= Brief =
Would you copy all lines in the data that contain the word "trans"?
BEGIN Given data
/-- The settling of an input cleared by the reset. -/
theorem settleOnly_settles (hclean : clearedInput s.inputs[i] = s.inputs[i]) : s.InputSettles (s.settleOnly i) i := by
  have hset : (s.inputs[i]).settled = false := (congrArg Input.settled hclean).symm
  have hstall : (s.inputs[i]).stalled = false := (congrArg Input.stalled hclean).symm
  have hwin : (s.inputs[i]).window = .none := (congrArg Input.window hclean).symm
  have hself (u : State) (hu : u = s.setInputAt i s.inputs[i]) : u = s := hu.trans (setInputAt_self s i)
  unfold settleOnly
  by_cases he : (s.settings.inputs[i]).enabled = true
  · rw [if_pos he, settleInput_eq, if_neg (by rw [hstall]; exact nofun), settled]
    by_cases ht : (s.settings.inputs[i]).tach = true
    · have hgives := putPeriod_gives (s := s) (i := i) (x := s.tachSettled i) ht
      obtain ⟨hkeep, hstatus, hperiod, heq⟩ := hgives
      rw [if_pos ht]
      have hx : s.tachSettled i = { s.inputs[i] with
          level := isActive s.settings.inputs[i] s.inputs[i], settled := true, stallFrom := some s.now } := by
        rw [tachSettled, hclean]
      have hne : statusWord (s.tachSettled i) 0 ≠ statusWord s.inputs[i] 0 := fun h =>
        statusWord_settles (x := s.inputs[i]) (y := s.tachSettled i) hset (by rw [hx]) h.symm
      have hword := (putPeriod_written s i (s.tachSettled i)).1
      generalize s.putPeriod i (s.tachSettled i) = t at *
      refine inputSettles_of (x := s.tachSettled i) ?_ ⟨rfl, rfl⟩ (hkeep.mono fun a ha => ha.imp_right And.right)
        (fun held hh h => (hstatus hne).trans (by rw [h.heldFlags hh])) (fun _ _ => hword) heq
      rw [hx, settledInput, if_neg (by rw [he]; exact nofun), if_pos ht]
    · rw [if_neg ht, clearPeriod, if_neg ht, hclean, hself _ (putInput_of_same rfl), beginFirstWindow]
      by_cases hd : (s.settings.inputs[i]).debounce = 0
      · rw [if_pos hd]
        obtain ⟨hstatus, hkeep, heq⟩ := endFirstWindow_settles (s := s) (i := i) (raw := (s.inputs[i]).raw)
          (t := s.endFirstWindow i) hset (by rw [setRaw_self])
        have hx : settledInput s.settings.inputs[i] s.now s.inputs[i] =
            { s.inputs[i] with
              raw := (s.inputs[i]).raw, level := (s.inputs[i]).raw != (s.settings.inputs[i]).activeLow, settled := true
              window := .none } := by
          rw [settledInput, if_neg (by rw [he]; exact nofun), if_neg ht, if_pos hd, ← hwin]
          rfl
        generalize s.endFirstWindow i = t at *
        exact inputSettles_of hx ⟨rfl, rfl⟩ (hkeep.mono fun a ha => .inl ha)
          (fun held hh h => hstatus.trans (by rw [h.heldFlags hh])) (fun held h => (hkeep _ (by omega)).trans h.2.1) heq
      · rw [if_neg hd, putInput_window]
        have hx : settledInput s.settings.inputs[i] s.now s.inputs[i] =
            { s.inputs[i] with window := .first (s.now + millis (s.settings.inputs[i]).debounce) } := by
          rw [settledInput, if_neg (by rw [he]; exact nofun), if_neg ht, if_neg hd]
        exact inputSettles_of hx ⟨rfl, rfl⟩ (.of_mem rfl) (fun held _ h => h.1) (fun held h => h.2.1) rfl
  · rw [if_neg he]
    refine inputSettles_of (x := s.inputs[i]) ?_ ⟨rfl, rfl⟩ (.refl s _) (fun held _ h => h.1) (fun held h => h.2.1)
      (setInputAt_self s i).symm
    rw [settledInput, if_pos (by simpa using he)]

/-! ## The inputs settle one after another -/

namespace InputSettles

theorem settings (h : s.InputSettles t i) : t.settings = s.settings := by rw [h.rest]

theorem now (h : s.InputSettles t i) : t.now = s.now := by rw [h.rest]; rfl

theorem other (h : s.InputSettles t j) (hne : j ≠ i) : t.inputs[i] = s.inputs[i] := by
  rw [inputs_eq_of h.inputs]
  exact Vector.getElem_set_ne (by omega) (by omega) fun e => hne (Fin.ext e)

theorem same (h : s.InputSettles t i) : t.inputs[i] = settledInput s.settings.inputs[i] s.now s.inputs[i] := by
  rw [inputs_eq_of h.inputs]
  exact Vector.getElem_set_self (by omega)

theorem stands (h : s.InputSettles t j) (hne : j ≠ i) {a : Nat} (ha : InputWord i a) : t.peek a = s.peek a :=
  h.keeps a (inputWord_apart hne ha)

end InputSettles

/-- Input `i` of `s` has settled in `t`, and its entry shows it. -/
def HasSettled (s t : State) (i : Fin 16) : Prop :=
  t.inputs[i] = settledInput s.settings.inputs[i] s.now s.inputs[i] ∧
    ∀ held < 4, s.InputShown i held → t.InputShown i held

/-- The inputs of a list settle in their order. -/
structure InputsSettle (s t : State) (l : List (Fin 16)) : Prop where
  settled : ∀ i ∈ l, s.HasSettled t i
  others : ∀ i ∉ l, t.inputs[i] = s.inputs[i] ∧ ∀ a, InputWord i a → t.peek a = s.peek a
  keeps : s.KeepsWords t fun a => 0xC0 ≤ a ∧ a < 0x100
  rest : t = { s with mem := t.mem, inputs := t.inputs }

theorem HasSettled.since (h : u.HasSettled t i) (hx : u.inputs[i] = s.inputs[i]) (hk : ∀ a, InputWord i a → u.peek a = s.peek a)
    (hset : u.settings = s.settings) (hnow : u.now = s.now) : s.HasSettled t i := by
  obtain ⟨hin, hshown⟩ := h
  rw [hx, hset, hnow] at hin
  exact ⟨hin, fun held hh hs => hshown held hh (hs.congr hx hk)⟩

theorem HasSettled.congr (h : s.HasSettled t i) (hx : u.inputs[i] = t.inputs[i])
    (hk : ∀ a, InputWord i a → u.peek a = t.peek a) : s.HasSettled u i :=
  ⟨hx.trans h.1, fun held hh hs => (h.2 held hh hs).congr hx hk⟩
END Given data
= Answer box =
  have hself (u : State) (hu : u = s.setInputAt i s.inputs[i]) : u = s := hu.trans (setInputAt_self s i)
        (fun held hh h => (hstatus hne).trans (by rw [h.heldFlags hh])) (fun _ _ => hword) heq
          (fun held hh h => hstatus.trans (by rw [h.heldFlags hh])) (fun held h => (hkeep _ (by omega)).trans h.2.1) heq
  ⟨hx.trans h.1, fun held hh hs => (h.2 held hh hs).congr hx hk⟩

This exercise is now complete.